Slowdown in manufacturing growth 'an anomaly'

1 June 2011

1 June 2011 | Lindsay Clark

The UK manufacturing sector grew at its slowest rate since September 2009 in May.

The Markit/CIPS UK Purchasing Managers’ Index (PMI) for manufacturing recorded a figure of 52.1, a fall from a downwardly revised figure of 54.4 in April.

While the figure remained above the 50 mark that indicates expansion for the 22nd successive month, it was the lowest figure since September 2009.
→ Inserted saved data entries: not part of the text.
/-! ### respondOn -/

@[simp] theorem respondOn_cfg (p : Port) (c : ResultCode) (d : Option Word) (s : State) : (respondOn p c d s).cfg = s.cfg := by cases p <;> rfl
@[simp] theorem respondOn_mode (p : Port) (c : ResultCode) (d : Option Word) (s : State) : (respondOn p c d s).mode = s.mode := by cases p <;> rfl
@[simp] theorem respondOn_N (p : Port) (c : ResultCode) (d : Option Word) (s : State) : (respondOn p c d s).N = s.N := by cases p <;> rfl
@[simp] theorem respondOn_buf (p : Port) (c : ResultCode) (d : Option Word) (s : State) : (respondOn p c d s).buf = s.buf := by cases p <;> rfl
@[simp] theorem respondOn_status (p : Port) (c : ResultCode) (d : Option Word) (s : State) : (respondOn p c d s).status = c := rfl
@[simp] theorem respondOn_phase (p : Port) (c : ResultCode) (d : Option Word) (s : State) : (respondOn p c d s).phase = s.phase := by cases p <;> rfl
@[simp] theorem respondOn_pendCount (p : Port) (c : ResultCode) (d : Option Word) (s : State) : (respondOn p c d s).pendCount = s.pendCount := by cases p <;> rfl
@[simp] theorem respondOn_pulseCnt (p : Port) (c : ResultCode) (d : Option Word) (s : State) : (respondOn p c d s).pulseCnt = s.pulseCnt := by cases p <;> rfl
@[simp] theorem respondOn_pixIdx (p : Port) (c : ResultCode) (d : Option Word) (s : State) : (respondOn p c d s).pixIdx = s.pixIdx := by cases p <;> rfl
@[simp] theorem respondOn_bitIdx (p : Port) (c : ResultCode) (d : Option Word) (s : State) : (respondOn p c d s).bitIdx = s.bitIdx := by cases p <;> rfl
@[simp] theorem respondOn_shreg (p : Port) (c : ResultCode) (d : Option Word) (s : State) : (respondOn p c d s).shreg = s.shreg := by cases p <;> rfl
@[simp] theorem respondOn_dataLvl (p : Port) (c : ResultCode) (d : Option Word) (s : State) : (respondOn p c d s).dataLvl = s.dataLvl := by cases p <;> rfl
@[simp] theorem respondOn_clkLvl (p : Port) (c : ResultCode) (d : Option Word) (s : State) : (respondOn p c d s).clkLvl = s.clkLvl := by cases p <;> rfl
@[simp] theorem respondOn_cmd0 (p : Port) (c : ResultCode) (d : Option Word) (s : State) : (respondOn p c d s).cmd0 = s.cmd0 := by cases p <;> rfl
@[simp] theorem respondOn_cmd1 (p : Port) (c : ResultCode) (d : Option Word) (s : State) : (respondOn p c d s).cmd1 = s.cmd1 := by cases p <;> rfl
@[simp] theorem respondOn_trace (p : Port) (c : ResultCode) (d : Option Word) (s : State) : (respondOn p c d s).trace = s.trace := by cases p <;> rfl
@[simp] theorem respondOn_port (p : Port) (c : ResultCode) (d : Option Word) (s : State) : (respondOn p c d s).port = s.port := by cases p <;> rfl
@[simp] theorem respondOn_owner (p : Port) (c : ResultCode) (d : Option Word) (s : State) : (respondOn p c d s).owner = s.owner := by cases p <;> rfl
@[simp] theorem respondOn_turns (p : Port) (c : ResultCode) (d : Option Word) (s : State) : (respondOn p c d s).turns = s.turns := by cases p <;> rfl
@[simp] theorem respondOn_h0_rsp0 (c : ResultCode) (d : Option Word) (s : State) : (respondOn .h0 c d s).rsp0 = s.rsp0 ++ [{ status := c, data := d }] := rfl
@[simp] theorem respondOn_h0_rsp1 (c : ResultCode) (d : Option Word) (s : State) : (respondOn .h0 c d s).rsp1 = s.rsp1 := rfl
@[simp] theorem respondOn_h1_rsp0 (c : ResultCode) (d : Option Word) (s : State) : (respondOn .h1 c d s).rsp0 = s.rsp0 := rfl
@[simp] theorem respondOn_h1_rsp1 (c : ResultCode) (d : Option Word) (s : State) : (respondOn .h1 c d s).rsp1 = s.rsp1 ++ [{ status := c, data := d }] := rfl

/-! ### raiseError -/

@[simp] theorem raiseError_cfg (c : ResultCode) (s : State) : (raiseError c s).cfg = s.cfg := by simp [raiseError]
@[simp] theorem raiseError_mode (c : ResultCode) (s : State) : (raiseError c s).mode = s.mode := by simp [raiseError]
@[simp] theorem raiseError_N (c : ResultCode) (s : State) : (raiseError c s).N = s.N := by simp [raiseError]
@[simp] theorem raiseError_buf (c : ResultCode) (s : State) : (raiseError c s).buf = s.buf := by simp [raiseError]
@[simp] theorem raiseError_status (c : ResultCode) (s : State) : (raiseError c s).status = c := by simp [raiseError]
@[simp] theorem raiseError_phase (c : ResultCode) (s : State) : (raiseError c s).phase = s.phase := by simp [raiseError]
@[simp] theorem raiseError_pendCount (c : ResultCode) (s : State) : (raiseError c s).pendCount = s.pendCount := by simp [raiseError]
@[simp] theorem raiseError_pulseCnt (c : ResultCode) (s : State) : (raiseError c s).pulseCnt = s.pulseCnt := by simp [raiseError]
@[simp] theorem raiseError_pixIdx (c : ResultCode) (s : State) : (raiseError c s).pixIdx = s.pixIdx := by simp [raiseError]
@[simp] theorem raiseError_bitIdx (c : ResultCode) (s : State) : (raiseError c s).bitIdx = s.bitIdx := by simp [raiseError]
@[simp] theorem raiseError_shreg (c : ResultCode) (s : State) : (raiseError c s).shreg = s.shreg := by simp [raiseError]
@[simp] theorem raiseError_dataLvl (c : ResultCode) (s : State) : (raiseError c s).dataLvl = s.dataLvl := by simp [raiseError]
@[simp] theorem raiseError_clkLvl (c : ResultCode) (s : State) : (raiseError c s).clkLvl = s.clkLvl := by simp [raiseError]
@[simp] theorem raiseError_cmd0 (c : ResultCode) (s : State) : (raiseError c s).cmd0 = s.cmd0 := by simp [raiseError]
@[simp] theorem raiseError_cmd1 (c : ResultCode) (s : State) : (raiseError c s).cmd1 = s.cmd1 := by simp [raiseError]
@[simp] theorem raiseError_trace (c : ResultCode) (s : State) : (raiseError c s).trace = s.trace := by simp [raiseError]
@[simp] theorem raiseError_port (c : ResultCode) (s : State) : (raiseError c s).port = s.port := by simp [raiseError]
@[simp] theorem raiseError_owner (c : ResultCode) (s : State) : (raiseError c s).owner = s.owner := by simp [raiseError]
@[simp] theorem raiseError_turns (c : ResultCode) (s : State) : (raiseError c s).turns = s.turns := by simp [raiseError]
Rob Dobson, senior economist at Markit and author of the PMI report, said domestic market weakness was the main drag on order books and output. “However, this was exacerbated by the additional bank holidays in late April, which fell during the early part of the latest survey period, and ongoing supply chain disruption following the Japanese earthquake. Consumer goods producers and small-scale manufacturers have been hit hardest by the slowdown.”

David Noble, CIPS CEO, said the picture might not be as disheartening in the coming months. “With the level of export orders still rising and the rate of inflation easing somewhat, we expect that May will come to be seen as an anomaly. However, the underlying trend is likely to remain one of slower growth compared with the start of the year."

Meanwhile, buyers in manufacturing firms saw input price inflation continue to ease. It fell from 75.7 in April to 71.3 in May, with both figures seasonally adjusted.